• **SUPPLIED RECORDS**
/-! ### sendAscii -/

@[simp] theorem sendAscii_prevEdge (bs : Bytes) (s : State) : (sendAscii bs s).prevEdge = s.prevEdge := rfl
@[simp] theorem sendAscii_waitBreak (bs : Bytes) (s : State) : (sendAscii bs s).waitBreak = s.waitBreak := rfl
@[simp] theorem sendAscii_waitMark (bs : Bytes) (s : State) : (sendAscii bs s).waitMark = s.waitMark := rfl
@[simp] theorem sendAscii_addr (bs : Bytes) (s : State) : (sendAscii bs s).addr = s.addr := rfl
@[simp] theorem sendAscii_active (bs : Bytes) (s : State) : (sendAscii bs s).active = s.active := rfl
@[simp] theorem sendAscii_state (bs : Bytes) (s : State) : (sendAscii bs s).state = s.state := rfl
@[simp] theorem sendAscii_count (bs : Bytes) (s : State) : (sendAscii bs s).count = s.count := rfl
@[simp] theorem sendAscii_values (bs : Bytes) (s : State) : (sendAscii bs s).values = s.values := rfl
@[simp] theorem sendAscii_lines (bs : Bytes) (s : State) : (sendAscii bs s).lines = s.lines := rfl
@[simp] theorem sendAscii_crcLatched (bs : Bytes) (s : State) : (sendAscii bs s).crcLatched = s.crcLatched := rfl
@[simp] theorem sendAscii_cmdBuf (bs : Bytes) (s : State) : (sendAscii bs s).cmdBuf = s.cmdBuf := rfl
@[simp] theorem sendAscii_cmdLen (bs : Bytes) (s : State) : (sendAscii bs s).cmdLen = s.cmdLen := rfl
@[simp] theorem sendAscii_cmdOvf (bs : Bytes) (s : State) : (sendAscii bs s).cmdOvf = s.cmdOvf := rfl
@[simp] theorem sendAscii_ptWin (bs : Bytes) (s : State) : (sendAscii bs s).ptWin = s.ptWin := rfl
@[simp] theorem sendAscii_rxq (bs : Bytes) (s : State) : (sendAscii bs s).rxq = s.rxq := rfl
@[simp] theorem sendAscii_rxOvf (bs : Bytes) (s : State) : (sendAscii bs s).rxOvf = s.rxOvf := rfl
@[simp] theorem sendAscii_nvm (bs : Bytes) (s : State) : (sendAscii bs s).nvm = s.nvm := rfl
@[simp] theorem sendAscii_acq (bs : Bytes) (s : State) : (sendAscii bs s).acq = s.acq := rfl
@[simp] theorem sendAscii_trace (bs : Bytes) (s : State) : (sendAscii bs s).trace = s.trace ++ [.ascii bs] := rfl
@[simp] theorem sendAscii_acqReqs (bs : Bytes) (s : State) : (sendAscii bs s).acqReqs = s.acqReqs := rfl
@[simp] theorem sendAscii_nvmWrites (bs : Bytes) (s : State) : (sendAscii bs s).nvmWrites = s.nvmWrites := rfl
@[simp] theorem sendAscii_ptOut (bs : Bytes) (s : State) : (sendAscii bs s).ptOut = s.ptOut := rfl
@[simp] theorem sendAscii_queries (bs : Bytes) (s : State) : (sendAscii bs s).queries = s.queries := rfl
@[simp] theorem sendAscii_cfg (bs : Bytes) (s : State) : (sendAscii bs s).cfg = s.cfg := rfl
@[simp] theorem sendAscii_inputs (bs : Bytes) (s : State) : (sendAscii bs s).inputs = s.inputs := rfl
@[simp] theorem sendAscii_draws (bs : Bytes) (s : State) : (sendAscii bs s).draws = s.draws := rfl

• **INSTRUCTIONS TO FOLLOW**
All that is wanted is the lines from the one containing "s.queries := rfl" through the last line of the records, restated word for word.

• **TASK RESPONSE**
@[simp] theorem sendAscii_queries (bs : Bytes) (s : State) : (sendAscii bs s).queries = s.queries := rfl
@[simp] theorem sendAscii_cfg (bs : Bytes) (s : State) : (sendAscii bs s).cfg = s.cfg := rfl
@[simp] theorem sendAscii_inputs (bs : Bytes) (s : State) : (sendAscii bs s).inputs = s.inputs := rfl
@[simp] theorem sendAscii_draws (bs : Bytes) (s : State) : (sendAscii bs s).draws = s.draws := rfl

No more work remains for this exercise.